The need for model optimization

We already saw it in the introduction of this article: machine learning models that are very performant these days are often also very big. The reason why is twofold. First of all, after the 2012 deep learning breakthrough, people found that by making neural networks deeper and deeper, learned representations could be much more complex. Hence, model performance increased while data complexity did too - which is a good thing if you're trying to build models that should work in the real world.

Now, as we saw above, a neural network is essentially a system of neurons, with model weights, that are initialized and subsequently optimized. When the neural network is deep, and could potentially be broad as well, the number of so-called trainable parameters is huge! That's the second reason why today's neural networks are very big: their architecture or way of working requires them to be so, when combined with the need for deep networks emerging from the 2012 breakthrough.

When machine learning models are big, it becomes more and more difficult to run them without having dedicated hardware for doing so. In particular, Graphical Processing Units (GPUs) are required if you want to run very big models at speed. Loading the models, getting them to run, and getting them to run at adequate speed - this all gets increasingly difficult when the model gets bigger.

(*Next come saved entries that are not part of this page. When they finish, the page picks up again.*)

-- ==== Sys2Proof/Laws/State.lean ====
section
/-! SUPPORT. What each update of the state leaves alone: one lemma per field and update. -/

namespace Sys2Proof.Machine

variable (s : State) (d : Dev)

namespace State

@[simp] theorem onDev_pending (f : Dev → Dev) : (s.onDev f).pending = s.pending := rfl
@[simp] theorem onDev_home (f : Dev → Dev) : (s.onDev f).home = s.home := rfl
@[simp] theorem onDev_otp (f : Dev → Dev) : (s.onDev f).otp = s.otp := rfl
@[simp] theorem onDev_dev (f : Dev → Dev) : (s.onDev f).dev = f s.dev := rfl
@[simp] theorem setWord_pending (w : Nat) (x : OtpWord) : (s.setWord w x).pending = s.pending := rfl
@[simp] theorem setWord_home (w : Nat) (x : OtpWord) : (s.setWord w x).home = s.home := rfl
@[simp] theorem setWord_dev (w : Nat) (x : OtpWord) : (s.setWord w x).dev = s.dev := rfl

end State

namespace Dev

@[simp] theorem wr_phase (f : Fld) (v : Nat) : (d.wr f v).phase = d.phase := rfl
@[simp] theorem wr_cells (f : Fld) (v : Nat) : (d.wr f v).cells = d.cells := rfl
@[simp] theorem wr_tasks (f : Fld) (v : Nat) : (d.wr f v).tasks = d.tasks := rfl
@[simp] theorem wr_resubmit (f : Fld) (v : Nat) : (d.wr f v).resubmit = d.resubmit := rfl
@[simp] theorem wr_late (f : Fld) (v : Nat) : (d.wr f v).late = d.late := rfl
@[simp] theorem wr_skipScan (f : Fld) (v : Nat) : (d.wr f v).skipScan = d.skipScan := rfl
@[simp] theorem wr_frameHigh (f : Fld) (v : Nat) : (d.wr f v).frameHigh = d.frameHigh := rfl
@[simp] theorem wr_inputs (f : Fld) (v : Nat) : (d.wr f v).inputs = d.inputs := rfl
@[simp] theorem wr_bist (f : Fld) (v : Nat) : (d.wr f v).bist = d.bist := rfl
@[simp] theorem wr_wdt (f : Fld) (v : Nat) : (d.wr f v).wdt = d.wdt := rfl
@[simp] theorem wr_baro (f : Fld) (v : Nat) : (d.wr f v).baro = d.baro := rfl
@[simp] theorem wr_cnt (f : Fld) (v : Nat) : (d.wr f v).cnt = d.cnt := rfl
@[simp] theorem wr_fns (f : Fld) (v : Nat) : (d.wr f v).fns = d.fns := rfl
@[simp] theorem wr_hostUse (f : Fld) (v : Nat) : (d.wr f v).hostUse = d.hostUse := rfl
@[simp] theorem wr_ops (f : Fld) (v : Nat) : (d.wr f v).ops = d.ops := rfl
@[simp] theorem wr_cpls (f : Fld) (v : Nat) : (d.wr f v).cpls = d.cpls := rfl
@[simp] theorem wr_mbx0 (f : Fld) (v : Nat) : (d.wr f v).mbx0 = d.mbx0 := rfl
@[simp] theorem wr_mbx1 (f : Fld) (v : Nat) : (d.wr f v).mbx1 = d.mbx1 := rfl
@[simp] theorem wr_pairs (f : Fld) (v : Nat) : (d.wr f v).pairs = d.pairs := rfl
@[simp] theorem wr_gcs (f : Fld) (v : Nat) : (d.wr f v).gcs = d.gcs := rfl
@[simp] theorem wr_comps (f : Fld) (v : Nat) : (d.wr f v).comps = d.comps := rfl
@[simp] theorem wr_snow (f : Fld) (v : Nat) : (d.wr f v).snow = d.snow := rfl
@[simp] theorem wr_pol (f : Fld) (v : Nat) : (d.wr f v).pol = d.pol := rfl
@[simp] theorem wr_fuses (f : Fld) (v : Nat) : (d.wr f v).fuses = d.fuses := rfl
@[simp] theorem wr_mon (f : Fld) (v : Nat) : (d.wr f v).mon = d.mon := rfl
@[simp] theorem wr_pwr (f : Fld) (v : Nat) : (d.wr f v).pwr = d.pwr := rfl
@[simp] theorem wr_driz (f : Fld) (v : Nat) : (d.wr f v).driz = d.driz := rfl
@[simp] theorem wr_own (f : Fld) (v : Nat) : (d.wr f v).own = d.own := rfl
@[simp] theorem wr_vault (f : Fld) (v : Nat) : (d.wr f v).vault = d.vault := rfl
@[simp] theorem wr_crypto (f : Fld) (v : Nat) : (d.wr f v).crypto = d.crypto := rfl
@[simp] theorem wr_otpx (f : Fld) (v : Nat) : (d.wr f v).otpx = d.otpx := rfl
@[simp] theorem wr_dbg (f : Fld) (v : Nat) : (d.wr f v).dbg = d.dbg := rfl
@[simp] theorem wr_att (f : Fld) (v : Nat) : (d.wr f v).att = d.att := rfl
@[simp] theorem wr_fw (f : Fld) (v : Nat) : (d.wr f v).fw = d.fw := rfl
@[simp] theorem wr_link0 (f : Fld) (v : Nat) : (d.wr f v).link0 = d.link0 := rfl
@[simp] theorem wr_link1 (f : Fld) (v : Nat) : (d.wr f v).link1 = d.link1 := rfl
@[simp] theorem wr_front (f : Fld) (v : Nat) : (d.wr f v).front = d.front := rfl
@[simp] theorem wr_chain (f : Fld) (v : Nat) : (d.wr f v).chain = d.chain := rfl
@[simp] theorem wr_run (f : Fld) (v : Nat) : (d.wr f v).run = d.run := rfl
@[simp] theorem wr_started (f : Fld) (v : Nat) : (d.wr f v).started = d.started := rfl
@[simp] theorem wr_free (f : Fld) (v : Nat) : (d.wr f v).free = d.free := rfl
@[simp] theorem wr_out (f : Fld) (v : Nat) : (d.wr f v).out = d.out := rfl

@[simp] theorem emit_regs (o : Out) : (d.emit o).regs = d.regs := rfl
@[simp] theorem emit_phase (o : Out) : (d.emit o).phase = d.phase := rfl
@[simp] theorem emit_cells (o : Out) : (d.emit o).cells = d.cells := rfl
@[simp] theorem emit_tasks (o : Out) : (d.emit o).tasks = d.tasks := rfl
@[simp] theorem emit_resubmit (o : Out) : (d.emit o).resubmit = d.resubmit := rfl
@[simp] theorem emit_late (o : Out) : (d.emit o).late = d.late := rfl
@[simp] theorem emit_skipScan (o : Out) : (d.emit o).skipScan = d.skipScan := rfl
@[simp] theorem emit_frameHigh (o : Out) : (d.emit o).frameHigh = d.frameHigh := rfl
@[simp] theorem emit_inputs (o : Out) : (d.emit o).inputs = d.inputs := rfl
@[simp] theorem emit_bist (o : Out) : (d.emit o).bist = d.bist := rfl
@[simp] theorem emit_wdt (o : Out) : (d.emit o).wdt = d.wdt := rfl
@[simp] theorem emit_baro (o : Out) : (d.emit o).baro = d.baro := rfl
@[simp] theorem emit_cnt (o : Out) : (d.emit o).cnt = d.cnt := rfl
@[simp] theorem emit_fns (o : Out) : (d.emit o).fns = d.fns := rfl
@[simp] theorem emit_hostUse (o : Out) : (d.emit o).hostUse = d.hostUse := rfl
@[simp] theorem emit_ops (o : Out) : (d.emit o).ops = d.ops := rfl
@[simp] theorem emit_cpls (o : Out) : (d.emit o).cpls = d.cpls := rfl
@[simp] theorem emit_mbx0 (o : Out) : (d.emit o).mbx0 = d.mbx0 := rfl
@[simp] theorem emit_mbx1 (o : Out) : (d.emit o).mbx1 = d.mbx1 := rfl
@[simp] theorem emit_pairs (o : Out) : (d.emit o).pairs = d.pairs := rfl
@[simp] theorem emit_gcs (o : Out) : (d.emit o).gcs = d.gcs := rfl
@[simp] theorem emit_comps (o : Out) : (d.emit o).comps = d.comps := rfl
@[simp] theorem emit_snow (o : Out) : (d.emit o).snow = d.snow := rfl
@[simp] theorem emit_pol (o : Out) : (d.emit o).pol = d.pol := rfl
@[simp] theorem emit_fuses (o : Out) : (d.emit o).fuses = d.fuses := rfl
@[simp] theorem emit_mon (o : Out) : (d.emit o).mon = d.mon := rfl
@[simp] theorem emit_pwr (o : Out) : (d.emit o).pwr = d.pwr := rfl
@[simp] theorem emit_driz (o : Out) : (d.emit o).driz = d.driz := rfl
@[simp] theorem emit_own (o : Out) : (d.emit o).own = d.own := rfl
@[simp] theorem emit_vault (o : Out) : (d.emit o).vault = d.vault := rfl
@[simp] theorem emit_crypto (o : Out) : (d.emit o).crypto = d.crypto := rfl
@[simp] theorem emit_otpx (o : Out) : (d.emit o).otpx = d.otpx := rfl
@[simp] theorem emit_dbg (o : Out) : (d.emit o).dbg = d.dbg := rfl
@[simp] theorem emit_att (o : Out) : (d.emit o).att = d.att := rfl
@[simp] theorem emit_fw (o : Out) : (d.emit o).fw = d.fw := rfl
@[simp] theorem emit_link0 (o : Out) : (d.emit o).link0 = d.link0 := rfl
@[simp] theorem emit_link1 (o : Out) : (d.emit o).link1 = d.link1 := rfl
@[simp] theorem emit_front (o : Out) : (d.emit o).front = d.front := rfl
@[simp] theorem emit_chain (o : Out) : (d.emit o).chain = d.chain := rfl
@[simp] theorem emit_run (o : Out) : (d.emit o).run = d.run := rfl
@[simp] theorem emit_started (o : Out) : (d.emit o).started = d.started := rfl
@[simp] theorem emit_free (o : Out) : (d.emit o).free = d.free := rfl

In short, running models in the field is not an easy task today. Fortunately, for the TensorFlow framework, there are methods available for optimizing your neural network. While we covered quantization and pruning in another article, we're going to focus on the third method here today: weight clustering.

Let's take a look!

Weight clustering for model optimization

Training a neural network is a supervised learning operation: it is trained following the high-level supervised machine learning process, involving training samples and their corresponding ground truth. However, if you are already involved with Machine Learning, you'll likely also know that there is a branch of techniques that fall under the umbrella of unsupervised learning. Clustering is one of those techniques: without any training samples, an algorithm attempts to identify 'clusters' of similar samples.

A representation of model weights in TensorBoard.

They can be used for many purposes - and as we shall see, they can also be used for model optimization by means of clustering weights into groups of similar ones.

High-level supervised ML process

Identifying how this works can be done by zooming in to the supervised machine learning process. We know that during training it works by means of a forward pass and subsequent optimization, and that this happens iteratively. In more detail, this is a high-level description of that flow:

This means that after every iteration (i.e. attempt to train the model), weights are adapted. Essentially, this can be characterized as a continuous 'system state change', where the state of the system of weights changes because the weights are adapted. Once training finishes, the state remains constant - until the model is subsequently trained further e.g. with additional data.

Weight representation

Now, weights themselves are represented mathematically by means of vectors. Those vectors contain numbers given some dimensionality, which can be configured by the ML engineer. All those numbers capture a small part of the learning performed, while the system of numbers (scalars) / vectors as a whole captures all the patterns that were identified in the dataset with respect to the predicted value.

Using blazing-fast mathematical programming libraries, we can subsequently perform many computations at once in order to train the model (i.e. the forward pass) or model inference (generating predictions for new samples, which is essentially also a forward pass, but then without subsequent optimization).

Clustering weights for model compression benefits

If weights are represented numerically, it is possible to apply clustering techniques to them in order to identify groups of similar weights. This is precisely how weight clustering for model optimization works. By applying a clustering technique, it is possible to reduce the number of unique weights that are present in a machine learning model (TensorFlow, n.d.).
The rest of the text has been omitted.